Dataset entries
○ ○ ○
theorem State.mode_of_rd {u : State} (e : u.rd Adr.CHIP_MODE = s.rd Adr.CHIP_MODE) : u.mode = s.mode := State.get_eq_of_rd e
theorem TL.of {u : State} (h : TL t r s) (k : TK t r u) (e : u.rd Adr.CHIP_MODE = s.rd Adr.CHIP_MODE) : TL t r u :=
  ⟨k, by rw [State.mode_of_rd e]; exact h.live⟩
theorem TL.ite {c : Prop} [Decidable c] {a b : State} (h : TL t r a) (k : TL t r b) : TL t r (if c then a else b) := by split <;> assumption
theorem TL.foldl {α : Type} {f : State → α → State} (l : List α) (h : TL t r s) (hf : ∀ s x, TL t r s → TL t r (f s x)) : TL t r (l.foldl f s) := by
  induction l generalizing s with
  | nil => exact h
  | cons x l ih => exact ih (hf s x h)
theorem State.adoptHold_mode (s : State) (hh rs pt : Nat) (via : List Nat) : (s.adoptHold hh rs pt via).rd Adr.CHIP_MODE = s.rd Adr.CHIP_MODE :=
  (State.adoptHold_far hh rs pt via (Far.refl s)).mode
theorem State.stage_far (bs : List (Nat × List Byte)) (h : Far r s) : Far r (s.stage bs) :=
  Far.foldl _ h (fun s b h => by
    dsimp only
    exact Far.ite h (Far.record_iff.2 (h.of rfl (fun _ _ => rfl) rfl)))
theorem State.capSettle_far (h : Far r s) : Far r s.capSettle := by
  unfold State.capSettle
  split
  · exact Far.ite (State.postEvent_far _ (by decide) _ (((Far.record_iff.2 h).put _ _ (notDeep (by decide))).put _ _ (notDeep (by decide)))) h
  · exact h
theorem State.capStop_far (x y : Nat) (h : Far r s) : Far r (s.capStop x y) :=
  State.capSettle_far ((Far.record_iff.2 h).putPair _ _ _ (notDeep (by decide)) (notDeep (by decide)))
theorem State.capRecord_far (h : Far r s) : Far r (s.capRecord []) := by
  unfold State.capRecord
  split
  · exact h
  · extract_lets st rs nslot slot free ovf stop c1 s1 s2 flags s3 left c4 s4
    refine Far.ite ?_ (Far.record_iff.2 h)
    have k1 : Far r s1 := State.stage_far _ (Far.record_iff.2 h)
    have k2 : Far r s2 := ((k1.sat _ _ (notDeep (by decide))).put _ _ (notDeep (by decide))).putPair _ _ _ (notDeep (by decide)) (notDeep (by decide))
    have k3 : Far r s3 := Far.ite (State.postEvent_far _ (by decide) _ ((((k2.putPair _ _ _ (notDeep (by decide)) (notDeep (by decide))).put _ _
      (notDeep (by decide))).set1 _ (notDeep (by decide))).put _ _ (notDeep (by decide)))) k2
    have k4 : Far r s4 := Far.record_iff.2 k3
    refine Far.ite (State.capStop_far _ _ k4) (Far.ite (State.capStop_far _ _ k4) (Far.ite (State.capStop_far _ _ k4) (State.capSettle_far ?_)))
    unfold State.spill; simpa using k4
theorem State.capQuarantine_far (h : Far r s) : Far r s.capQuarantine := by
  unfold State.capQuarantine
  have k : Far r s.storeReady := Far.foldl _ h (fun _ _ h => State.capRecord_far h)
  exact Far.ite (State.capStop_far _ _ k) k
theorem State.capQuarantine_tk (h : TK t r s) : TK t r s.capQuarantine := (State.capQuarantine_far (Far.refl s)).tk h
theorem State.capQuarantine_mode (s : State) : s.capQuarantine.rd Adr.CHIP_MODE = s.rd Adr.CHIP_MODE :=
  (State.capQuarantine_far (Far.refl s)).mode
theorem State.disarm_tk (h : TK t r s) : TK t r s.disarm := by
  unfold State.disarm
  exact TK.foldl _ h (fun _ _ h => TK.ite (h.clr _ (noTick _ _ (by decide))) h)
theorem State.setMode_tl (m : Nat) (hm : m % 8 ≠ mIdle) (h : TL t r s) : TL t r (s.setMode m) := by
  unfold State.setMode
  extract_lets old s0 hx s1 s2
  have k0 : TK t r s0 := TK.ite (State.disarm_tk h.tk) h.tk
  have k1 : TK t r s1 := by unfold s1; split; exact TK.record_iff.2 k0; exact k0
  have k2 : TK t r s2 := by unfold s2; rw [if_neg h.live]; exact k1
  refine TL.ite h ⟨State.postEvent_tk _ (by decide) _ (State.groomRec_tk _ _ _ _ (k2.put _ _ (noTickLo (by decide)))), ?_⟩
  rw [State.mode_of_rd (s := s2.put Reg.CHIP_MODE_MODE m) ((State.postEvent_rd _ _ _ (by decide) (by decide)).trans (State.groomRec_rd _ _ _ _ _ (by decide)))]
  unfold State.mode; rw [State.get_put_same _ _ (by constructor <;> decide)]; exact hm
theorem State.endLong_tk (a : Resp) (h : TK t r s) : TK t r (s.endLong a) := by
  unfold State.endLong
  split
  · refine TK.record_iff.2 ?_
    unfold State.finishAt
    split
    · exact State.respond_tk _ (by decide) _ _ _ (h.of rfl (fun _ _ => rfl) rfl)
    · exact h
  · exact h
theorem State.endLong_mode (a : Resp) (s : State) : (s.endLong a).rd Adr.CHIP_MODE = s.rd Adr.CHIP_MODE := by
  unfold State.endLong State.finishAt
  split
  · split
    · exact State.respond_rd _ _ _ _ _ (by decide) (by decide)
    · rfl
  · rfl
/-- The entry to QUARANTINE leaves every Team as it is (R435), from a mode other than IDLE. -/
theorem State.enterQuarantine_tl (cause cinfo : Nat) (h : TL t r s) : TL t r (s.enterQuarantine cause cinfo) := by
  unfold State.enterQuarantine
  extract_lets s1 s2 s3 s4 hx hy s5 s6
  refine TL.ite h (TL.ite (h.of (h.tk.of (by simp) (fun _ hx => State.hwRec_rd _ _ _ _ (hx.ne (noTickLo (by decide)))) (by simp)) (State.hwRec_rd _ _ _ _ (by decide))) ?_)
  have k1 : TL t r s1 := h.of (h.tk.clr _ (noTickLo (by decide))) (State.rd_put_other _ _ (by decide))
  have k2 : TL t r s2 := k1.of (State.adoptHold_tk _ _ _ _ k1.tk) (State.adoptHold_mode _ _ _ _ _)
  clear_value s2
  have k3 : TL t r s3 := by
    have a : TL t r (s2.freezeRec 4 6 0x02 (argOf cause cinfo)) :=
      k2.of (k2.tk.of (by simp) (fun _ hx => State.freezeRec_rd _ _ _ _ _ (hx.ne (noTickLo (by decide)))) (by simp)) (State.freezeRec_rd _ _ _ _ _ (by decide))
    have b : TL t r ((s2.freezeRec 4 6 0x02 (argOf cause cinfo)).alert 0) := by
      unfold State.alert
      exact TL.ite a (a.of (TK.record_iff.2 (a.tk.set1 _ (noTickLo (by decide)))) (State.rd_put_other _ _ (by decide)))
    exact b.of (State.capQuarantine_tk b.tk) (State.capQuarantine_mode _)
  clear_value s3
  have k4 : TL t r s4 := by
    refine ⟨(k3.tk.put _ _ (noTickLo (by decide))).clr _ (noTickLo (by decide)), ?_⟩
    have e : s4.mode = s3.mode :=
      (State.get_put_other _ _ (by constructor <;> decide) (by right; decide)).trans (State.get_put_other _ _ (by constructor <;> decide) (by right; decide))
    rw [e]; exact k3.live
  clear_value s4
  have k5 : TL t r s5 := k4.of (TK.record_iff.2 k4.tk) rfl
  have k6 : TL t r s6 := by
    have a := State.setMode_tl mQuarantine (by decide) k5
    have b : TL t r (s5.setMode mQuarantine).hitchBanks := by
      unfold State.hitchBanks; dsimp only
      have k : TL t r ((s5.setMode mQuarantine).put Reg.HT_STAT_RELEASED
          ((List.range 8).foldl (fun n b => n + ofBool ((s5.setMode mQuarantine).bankReleased b) * 2 ^ b) 0)) :=
        a.of (a.tk.put _ _ (noTickLo (by decide))) (State.rd_put_other _ _ (by decide))
      exact TL.ite (k.of (TK.record_iff.2 k.tk) rfl) k
    exact b.of (State.postEvent_tk _ (by decide) _ b.tk) (State.postEvent_rd _ _ _ (by decide) (by decide))
  clear_value s6
  have k7 : TL t r (s6.raise 8) :=
    k6.of (k6.tk.of (by simp) (fun _ hx => State.raise_rd _ _ (hx.ne (noTickLo (by decide)))) (by simp)) (State.raise_rd _ _ (by decide))
  exact k7.of (State.endLong_tk _ k7.tk) (State.endLong_mode _ _)
theorem State.deadStatic_tl (e : BitVec 48) (h : TL t r s) : TL t r (s.deadStatic t e) := by
  unfold State.deadStatic
  refine State.enterQuarantine_tl _ _ (h.of (State.rtrLoc_tk _ _ _ (h.tk.set1 _ (noTick _ _ (by decide)))) ?_)
  have z : ∀ k : Nat, 0x400000 ≤ k → Adr.CHIP_MODE ≠ k := fun k hk => by unfold Adr.CHIP_MODE; omega
  unfold State.rtrLoc
  split
  all_goals
    simp only [State.set1]
    repeat rw [State.rd_put_other _ _ (z _ (by simp only [Adr.RTR_ERR, Adr.RTR_ERR_LOC]; omega))]
theorem State.probeStatic_tl (x p d : Nat) (h : TL t r s) : TL t r (s.probeStatic x p d) := by
  unfold State.probeStatic
  exact TL.foldl _ h (fun _ _ h => TL.ite (h.of (h.tk.sat _ _ (by simp only [Tick, Adr.RTR_PRB_CNT]; omega))
    (State.rd_put_other _ _ (by simp only [Adr.CHIP_MODE, Adr.RTR_PRB_CNT]; omega))) h)
theorem State.handOver_tl (c : Nat) (hc : c < 36) (f : Flit) (h : TL t r s) : TL t r (s.handOver c f) := by
  refine h.of (State.handOver_tk c hc f h.tk) ?_
  unfold State.handOver State.sqCount
  dsimp only
  have z : Adr.CHIP_MODE ≠ Adr.GW_STAT c := by simp only [Adr.CHIP_MODE, Adr.GW_STAT]; omega
  repeat' split
  all_goals first
    | rfl
    | exact (State.rd_put_other _ _ z).trans ((State.rd_put_other _ _ z).trans rfl)
    | exact (State.rd_put_other _ _ z).trans rfl
theorem State.popFor_tl (x : Nat) (e : BitVec 48) (h : TL t r s) : TL t r (s.popFor x e) := by
  refine h.of (State.popFor_tk x e h.tk) ?_
  unfold State.popFor
  repeat' first | rfl | split
theorem State.sendFlit_tl (x p g : Nat) (d : Flit) (h : TL t r s) : TL t r (s.sendFlit x p g d) := h.of (State.sendFlit_tk x p g d h.tk) rfl
theorem TL.onTeam (h : TL t r s) (f : Team → Team) (hf : ∀ m, (f m).core = m.core) : TL t r (s.onTeam t f) := h.of (h.tk.onTeam f hf) rfl
theorem State.entryStep_tl (p : Nat) (m : Team) (e : BitVec 48) (h : TL t r s) : TL t r (State.entryStep t p m s e) := by
  unfold State.entryStep
  dsimp only
  repeat' first
    | exact h
    | exact State.attached_lt (by assumption)
    | apply State.probeStatic_tl
    | apply State.sendFlit_tl
    | apply State.popFor_tl
    | apply State.deadStatic_tl
    | (refine TL.onTeam ?_ _ (fun _ => rfl))
    | apply State.handOver_tl
    | apply TL.ite
    | split
theorem State.isCorrected_tk (x : Nat) (h : TK t r s) : TK t r (s.isCorrected x) :=
  (State.corrected_tk _ _ (noTick _ _ (by decide)) h x).set1 _ (noTick _ _ (by decide))
theorem State.isCorrected_tl (x : Nat) (h : TL t r s) : TL t r (s.isCorrected x) :=
  h.of (State.isCorrected_tk x h.tk) ((State.rd_put_other _ _ (by simp only [Adr.CHIP_MODE, Adr.TEAM_DM_STAT]; omega)).trans
    (State.corrected_rd _ _ _ _ (by simp only [Adr.CHIP_MODE, Adr.TEAM_DM_CECNT]; omega)))
theorem State.finishAt_tk (i : Nat) (a : Resp) (h : TK t r s) : TK t r (s.finishAt 3 i a) := by
  unfold State.finishAt
  split
  · exact State.respond_tk _ (by decide) _ _ _ (h.of rfl (fun _ _ => rfl) rfl)
  · exact h
theorem State.stepCmdHalt_tk (x : Nat) (h : TK t r s) : TK t r (s.stepCmdHalt x) := by
  unfold State.stepCmdHalt
  split
  · refine TK.ite ?_ h
    exact State.endLong_tk _ h
  · exact h
theorem State.bkpHit_tk (p : Nat) (bs : List Nat) (h : TK t r s) : TK t r (s.bkpHit t p bs) := by
  unfold State.bkpHit
  extract_lets s1 ch s2
  have k1 : TK t r s1 := ((((h.set1 _ (noTick _ _ (by decide))).put _ _ (noTick _ _ (by decide))).put _ _ (noTick _ _ (by decide))).put _ _ (noTick _ _ (by decide))).onTeam _ (fun _ => rfl)
  have k2 : TK t r s2 := TK.record_iff.2 k1
  exact TK.ite k1 (State.stepCmdHalt_tk _ (State.adoptHold_tk _ _ _ _ (State.postEvent_tk _ (by decide) _ k2)))
theorem State.stepOverrun_tk (x : Nat) (a b : Bool) (h : TK t r s) : TK t r (s.stepOverrun x a b) :=
  TK.ite (State.overrun_tk _ h) h
theorem put_eta (s : State) (f : Fld) (v : Nat) : s.put f v = { s with regs := (s.put f v).regs } := rfl
theorem stalls_stall (s : State) (t : Nat) (f : Fld) (st : Nat) (hf : f.ok) (h32 : f.hi = 31 ∧ f.lo = 0) (ha : f.addr ≠ Adr.TEAM_STEP t) (hst : st < 8) :
    s.stalls (s.stall t f st) t f st := by
  unfold State.stall
  refine ⟨?_, ?_, ?_, ?_, rfl⟩
  · rw [State.get_put_other _ _ (by constructor <;> simp) (by left; simpa using Ne.symm ha)]
    unfold State.sat; rw [State.get_put_same _ _ hf, h32.1, h32.2]
    apply Nat.mod_eq_of_lt; unfold satAdd; simp
  · rw [State.get_put_same _ _ (by constructor <;> simp)]; simp; omega
  · unfold State.stepNo; rw [State.get_put_other _ _ (by constructor <;> simp) (by right; right; simp)]
    unfold State.sat; rw [State.get_put_other _ _ hf (by left; exact ha)]
  · intro a h; simp only [List.mem_cons, List.not_mem_nil, or_false, not_or] at h
    rw [State.rd_put_other _ _ h.2]; unfold State.sat; rw [State.rd_put_other _ _ h.1]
○ ○ ○
> **Work request**:
All lines in the entries above that hold the word "first" need to be copied.

> **Task solution**:
  all_goals first
  repeat' first | rfl | split
  repeat' first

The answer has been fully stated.